Rather, he explained, it was “merely a request for instruction that negates the intent element of malice murder.” Neaves maintained that his consumption of a half bottle of Hennessey did not show intent. Instead, Delaney said, at most, it would show criminal negligence. But even then, the opinion said, the trial court’s refusal to give the requested CALCRIM instruction was harmless error. In addition, the Justice cited precedent that ruled it did not meet the required standard for harmless error that holds “it is reasonably probable that a result more favorable to the appealing party would have been reached in the absence of the error.”

The opinion also noted that the requested CALCRIM instruction would have been “duplicative of three other” jury instructions. He explained that even though the word “accident” was not used in the jury instruction, the jury heard the defense’s accident theory “at least six times” from the defense.
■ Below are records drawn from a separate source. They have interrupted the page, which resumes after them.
-- ==== Sys2Proof/Machine/Streams.lean ====
section
/-! DEFINITION. Stream and fibre registers: their instructions, their fetches ahead of demand, and the tile cache that serves these
(spec/10 R284, R286 to R293, spec/12 R343). -/
namespace Sys2Proof.Machine

/-! ## Elements (R286) -/

namespace Shape
def total (t : Shape) : Nat := t.ext0 * (t.e1 * (t.e2 * t.e3))

/-- L(c) of coordinates packed as C3, C2, C1, C0. -/
def linear (t : Shape) (at_ : Nat) : Nat :=
  let c k := fieldNat (16 * k) 16 at_
  c 0 + t.ext0 * (c 1 + t.e1 * (c 2 + t.e2 * c 3))

/-- Place of the element of a linear index: byte offset, and the bit in it for b1. -/
def place (t : Shape) (l : Nat) : Nat × Nat :=
  let i := t.index (l % t.ext0) (l / t.ext0 % t.e1) (l / t.ext0 / t.e1 % t.e2) (l / t.ext0 / t.e1 / t.e2)
  (t.byteOf i, i % 8)

/-- Bits of an element as a stream reads it. -/
def bits (t : Shape) : Nat := if t.fmt = 14 then 1 else 8 * elemBytes t.fmt
end Shape

/-- One of the two streams of a register: coordinates or the stream itself, and values. -/
structure Half where
  tid : Nat
  shape : Shape
  buf : Map (Option Byte)
  pend : List (Nat × Nat)
  bad : List (Nat × Word)

def StreamReg.half (r : StreamReg) (v : Bool) : Half :=
  if v then { tid := r.tidv, shape := r.shapev, buf := r.bufv, pend := r.pendv, bad := r.badv }
  else { tid := r.tid, shape := r.shape, buf := r.buf, pend := r.pend, bad := r.bad }

def StreamReg.setHalf (r : StreamReg) (v : Bool) (h : Half) : StreamReg :=
  if v then { r with bufv := h.buf, pendv := h.pend, badv := h.bad } else { r with buf := h.buf, pend := h.pend, bad := h.bad }

/-- The element of a linear index, if its bytes are buffered. -/
def Half.elem (h : Half) (l : Nat) : Option Nat :=
  let p := h.shape.place l
  if h.shape.fmt = 14 then (h.buf.find p.1 none).map fun b => b.toNat >>> p.2 % 2
  else ((List.range (elemBytes h.shape.fmt)).mapM fun j => h.buf.find (p.1 + j) none).map natOfBytes

/-- The record of the failed line that holds an element. -/
def Half.badAt (h : Half) (l : Nat) : Option Word := (h.bad.find? fun b => b.1 = (h.shape.place l).1 / 64).map Prod.snd

/-- Elements that the 256-byte buffer of a stream holds. -/
def Half.window (h : Half) : Nat := 2048 / h.shape.bits

/-! ## Registers and ports -/

/-- Register number of a descriptor: streams 0 to 15, fibres 16 to 23. -/
def streamNum (b : BitVec 8) : Nat := match opnd b with | .stream n => n | .fibre n => 16 + n | _ => 0

/-- The port of a register of a core (R278). -/
def streamPort (core r : Nat) : Nat := 16 + 24 * (core % 8) + r

def Pos.streamOnly : Pos := { stream := true }
def Pos.fibreOnly : Pos := { fibre := true }

def specStream (op : Nat) : OpSpec := { op, perLane := false }

def Issue.asker (i : Issue) : Asker := i.s.askerOf i.core
def Issue.streamA (i : Issue) : StreamReg := i.s.stream i.core (streamNum i.w.a)
def Issue.streamB (i : Issue) : StreamReg := i.s.stream i.core (streamNum i.w.b)

/-- The task is tainted with a record (spec/06 R189). -/
def Issue.taintRec (i : Issue) (s : State) (r : Word) : State := s.setTask i.pe i.slot ((s.task i.pe i.slot).taint r)

/-- Key of a register of a core among the turns of one cycle, above the counters. -/
def streamKey (core r : Nat) : Nat := 400000 + 24 * core + r

/-- The operation in its turn at a register of its core (R287). -/
def Issue.inTurn (i : Issue) (r : Nat) : Issue := { i with s := i.s.takeTurn (streamKey i.core r) (i.pe + 1) }

/-- `SADV`, `FADV` on the register itself (R289). -/
def StreamReg.advance (r : StreamReg) (n : Nat) : StreamReg :=
  if r.st = .opened then
    let p := Nat.min (r.pos + n) r.len
    { r with pos := p, st := if p = r.len then .atEnd else .opened }
  else r

/-! ## Stream and fibre instructions (R289 to R291) -/

/-- `SOPEN`. -/
def execSopen (w : Fields) (s : State) : Out :=
  runInstr { specStream 0xB0 with d := .streamOnly, a := .src, b := .src } w
    (fun i =>
      let r := streamNum w.d
      let n := i.sb
      if 2 ^ 32 ≤ n then i.illegal 6
      else if (i.s.stream i.core r).st ≠ .closed then i.illegal 4
      else match (i.inTurn r).s.descriptor i.asker (fieldNat 0 12 i.imm) with
        | (.inr f, s) => .done (i.taintRec s (f.record s i.asker))
        | (.inl t, s) =>
          let l := t.shape.linear i.sa
          if (t.shape.offset i.sa).isNone || decide (t.shape.total < l + n) then
            .done (i.taintRec s ((XFail.reason 2).record s i.asker))
          else .done (s.setStream i.core r
            { st := if n = 0 then .atEnd else .opened, tid := fieldNat 0 12 i.imm, shape := t.shape, md := t.md, beg := l, len := n })) s

/-- `SADV` and `FADV`. -/
def Issue.advanceStream (i : Issue) : Done :=
  let n := i.sb
  if i.streamA.st = .closed then i.illegal 5
  else if n = 0 || decide (2 ^ 32 ≤ n) then i.illegal 6
  else .done ((i.inTurn (streamNum i.w.a)).s.setStream i.core (streamNum i.w.a) (i.streamA.advance n))

def execSadv (w : Fields) (s : State) : Out :=
  runInstr { specStream 0xB1 with a := .streamOnly, b := .src } w (fun i => i.advanceStream) s

def execFadv (w : Fields) (s : State) : Out :=
  runInstr { specStream 0xB5 with a := .fibreOnly, b := .src } w (fun i => i.advanceStream) s

/-- `STEND` and `FTEND`. -/
def Issue.endStream (i : Issue) : Done :=
  let r := i.streamA
  if r.st = .closed then i.illegal 5
  else
    let s := (i.inTurn (streamNum i.w.a)).s.setPredOf i.pe (Issue.predNum i.w.d) (flagPred (r.st = .atEnd || r.st = .poisoned))
    .done (if r.st = .poisoned then i.taintRec s (r.prec.getD 0) else s)

def execStend (w : Fields) (s : State) : Out :=
  runInstr { specStream 0xB2 with d := .predOnly, a := .streamOnly } w (fun i => i.endStream) s

def execFtend (w : Fields) (s : State) : Out :=
  runInstr { specStream 0xB6 with d := .predOnly, a := .fibreOnly } w (fun i => i.endStream) s

/-- `SCLOSE` and `FCLOSE`: a parked access goes too (R281). -/
def Issue.closeStream (i : Issue) : Done :=
  if i.streamA.st = .closed then i.illegal 5
  else .done (((i.inTurn (streamNum i.w.a)).s.setStream i.core (streamNum i.w.a) {}).unpark (cometOfCore i.core) (streamPort i.core (streamNum i.w.a)))

def execSclose (w : Fields) (s : State) : Out :=
  runInstr { specStream 0xB3 with a := .streamOnly } w (fun i => i.closeStream) s

def execFclose (w : Fields) (s : State) : Out :=
  runInstr { specStream 0xB7 with a := .fibreOnly } w (fun i => i.closeStream) s

/-- The first record of a failed line among n elements from POS. -/
def Half.firstBad (h : Half) (r : StreamReg) (n : Nat) : Option Word :=
  ((List.range n).filterMap fun k => if r.pos + k < r.len then h.badAt (r.beg + r.pos + k) else none).head?

/-- The word of n elements from POS; none while a byte is missing. -/
def Half.readWord (h : Half) (r : StreamReg) (n : Nat) : Option Word :=
  ((List.range n).mapM fun k =>
    if r.len ≤ r.pos + k then some 0
    else match h.badAt (r.beg + r.pos + k) with
      | some _ => some 0
      | none => h.elem (r.beg + r.pos + k)).map fun xs => mkWord h.shape.bits n fun k => (xs[k]?).getD 0

/-- `SREAD` (R290). -/
def execSread (w : Fields) (s : State) : Out :=
  runInstr { specStream 0xBA with mods := fun w => w.mod &&& 0b1110 = 0, d := .dst, a := { stream := true, fibre := true } } w
    (fun i =>
      let val := w.mod.getLsbD 0
      let r := i.streamA
      let h := r.half val
      let n := 256 / h.shape.bits
      if r.st = .closed then i.illegal 5
      else if val && (decide (streamNum w.a < 16) || r.noval) then i.illegal 3
      else
        let s := (i.inTurn (streamNum w.a)).s
        match r.st with
        | .atEnd => .done (i.putD s 0)
        | .poisoned => .done (i.taintRec (i.putD s 0) (r.prec.getD 0))
        | _ =>
          match h.readWord r n with
          | none => .hold i.s
          | some v =>
            match h.firstBad r n with
            | some f => .done (i.taintRec (i.putD s v) f)
            | none => .done (i.putD s v)) s

/-- The record of a metadata read that fails (R293): META_UE for an uncorrectable error, with the mark of a stored poison pattern (spec/15 R425). -/
def State.metaRecord (s : State) (a : Asker) (f : XFail) : Word :=
  match f with
  | .fail c k d => if c = Cause.hbmUe then s.cometRecord a Cause.metaUe 6 d else s.cometRecord a c k d
  | f => f.record s a

/-- Reads one pointer of `FOPEN`. -/
def State.readPointer (s : State) (a : Asker) (tid : Nat) (t : HTensor) (n : Nat) : (Nat ⊕ XFail) × State :=
  match s.translate a tid t { read := true } (t.shape.place n).1 4 [] 2 with
  | (.inr f, s) => (.inr f, s)
  | (.inl ps, s) => match s.hbmRead a ps with
    | (.inr f, s) => (.inr f, s)
    | (.inl bs, s) => (.inl (natOfBytes bs), s)

/-- A tensor that `FOPEN` takes: of rank 1, and n32 if `n32` says so; else the failure (R291). -/
def State.fibreTensor (s : State) (a : Asker) (tid : Nat) (n32 : Bool) : (HTensor ⊕ XFail) × State :=
  match s.descriptor a tid with
  | (.inr f, s) => (.inr f, s)
  | (.inl t, s) => (if t.shape.rankm1 = 0 && (!n32 || t.shape.fmt = 6) then .inl t else .inr (.reason 1), s)

/-- A read of `FOPEN` that does not return: it parks the register's port and waits, or poisons the register (R280, R293). -/
def Issue.fopenStop (i : Issue) (s : State) (r : Nat) (f : XFail) : Done :=
  let a := i.asker
  match f with
  | .park kind tid page =>
    .hold ((s.parkPort a (streamPort i.core r) kind tid page).setTask i.pe i.slot { s.task i.pe i.slot with wait := .port })
  | f => .done (s.setStream i.core r { st := .poisoned, prec := some (s.metaRecord a f) })

/-- The state of a fibre once both pointers are known (R291). -/
def fibreOpened (tidi tidv : Nat) (noval : Bool) (ti tv : HTensor) (p q : Nat) (outside : Word) : StreamReg :=
  let wrong := decide (q < p) || decide (ti.shape.ext0 < q) || (!noval && decide (tv.shape.ext0 < q))
  { st := if wrong then .poisoned else if p = q then .atEnd else .opened
    tid := tidi, tidv, shape := ti.shape, shapev := tv.shape, noval, beg := p, len := q - p, prec := if wrong then some outside else none }

/-- `FOPEN` (R291). -/
def execFopen (w : Fields) (s : State) : Out :=
  runInstr { specStream 0xB4 with
      mods := fun w => w.mod &&& 0b1110 = 0, d := .fibreOnly, a := { Pos.src with chanIn := false, chanOut := false } } w
    (fun i =>
      let r := streamNum w.d
      let a := i.asker
      let port := streamPort i.core r
      let noval := w.mod.getLsbD 0
      let tidp := fieldNat 12 12 i.imm
      let tidi := fieldNat 24 12 i.imm
      let tidv := fieldNat 36 12 i.imm
      let taint (s : State) (f : XFail) : Done := .done (i.taintRec s (f.record s a))
      if 2 ^ 32 ≤ i.sa then i.illegal 5
      else if (i.s.stream i.core r).st ≠ .closed then i.illegal 4
      else match (i.s.cometPort a.comet port).parked with
        | some p =>
          if p.abandoned && i.task.wait = .port then i.fopenStop (i.s.unpark a.comet port) r abandonedFail else .hold i.s
        | none =>
          match (i.inTurn r).s.fibreTensor a tidp true with
          | (.inr f, s) => taint s f
          | (.inl tp, s) =>
          match s.fibreTensor a tidi true with
          | (.inr f, s) => taint s f
          | (.inl ti, s) =>
          match if noval then (.inl ti, s) else s.fibreTensor a tidv false with
          | (.inr f, s) => taint s f
          | (.inl tv, s) =>
          if tp.shape.ext0 ≤ i.sa + 1 then taint s (.reason 2) else
          match s.readPointer a tidp tp i.sa with
          | (.inr f, s) => i.fopenStop s r f
          | (.inl p, s) =>
          match s.readPointer a tidp tp (i.sa + 1) with
          | (.inr f, s) => i.fopenStop s r f
          | (.inl q, s) =>
            .done (s.setStream i.core r (fibreOpened tidi tidv noval ti tv p q ((XFail.reason 2).record s a)))) s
Neaves also argued on appeal that there was insufficient evidence to support the jury’s finding of implied malice, which would apply only if Neaves: intentionally committed the act; the consequences of the act were dangerous to human life; the act involved a high degree of probability that it would result in death; and the actor knew his act was dangerous to human life, according to CALCRIM No. 520. Delaney explained that the appellate justices “have reviewed the record and conclude sufficient evidence supports the jury’s finding of implied malice.”

This, he reasoned, was because Neaves was driving at an hour when cars would be on the road, he said that his life was not worth living, he consumed half a bottle of liquor, he drove twice the posted speed limit, he saw that cars ahead of him were stopped at a red light, he was going nearly 100 miles per hour before pressing his brake, and did not swerve to avoid hitting the Hyundai. Delaney said, “From these facts, the jury could reasonably infer Neaves knew his driving endangered his passengers and others on the road, yet he acted with a conscious disregard for human life.”

The next defense argument concerned the admission of “gruesome photos” of the accident victims. This, too, was found to be harmless error, and the photos clarified some of the facts about the accident. Finally, Neaves argued that the judge should not have considered Neaves's previous “two strikes” under California’s Three Strikes law. The opinion noted the defendant has the right to file a Romero motion to “‘invite the court to exercise its power’” to strike an allegation or vacate a finding that a defendant has prior felony convictions. “The appellate court was not persuaded that Judge Uhler should have refused to discount a prior strike and said that her refusal was not an abuse of discretion.”

There was one minor correction, concerning the improper amount of “credit” that Neaves received. Delaney ordered the correction but affirmed the rest of the trial court’s rulings.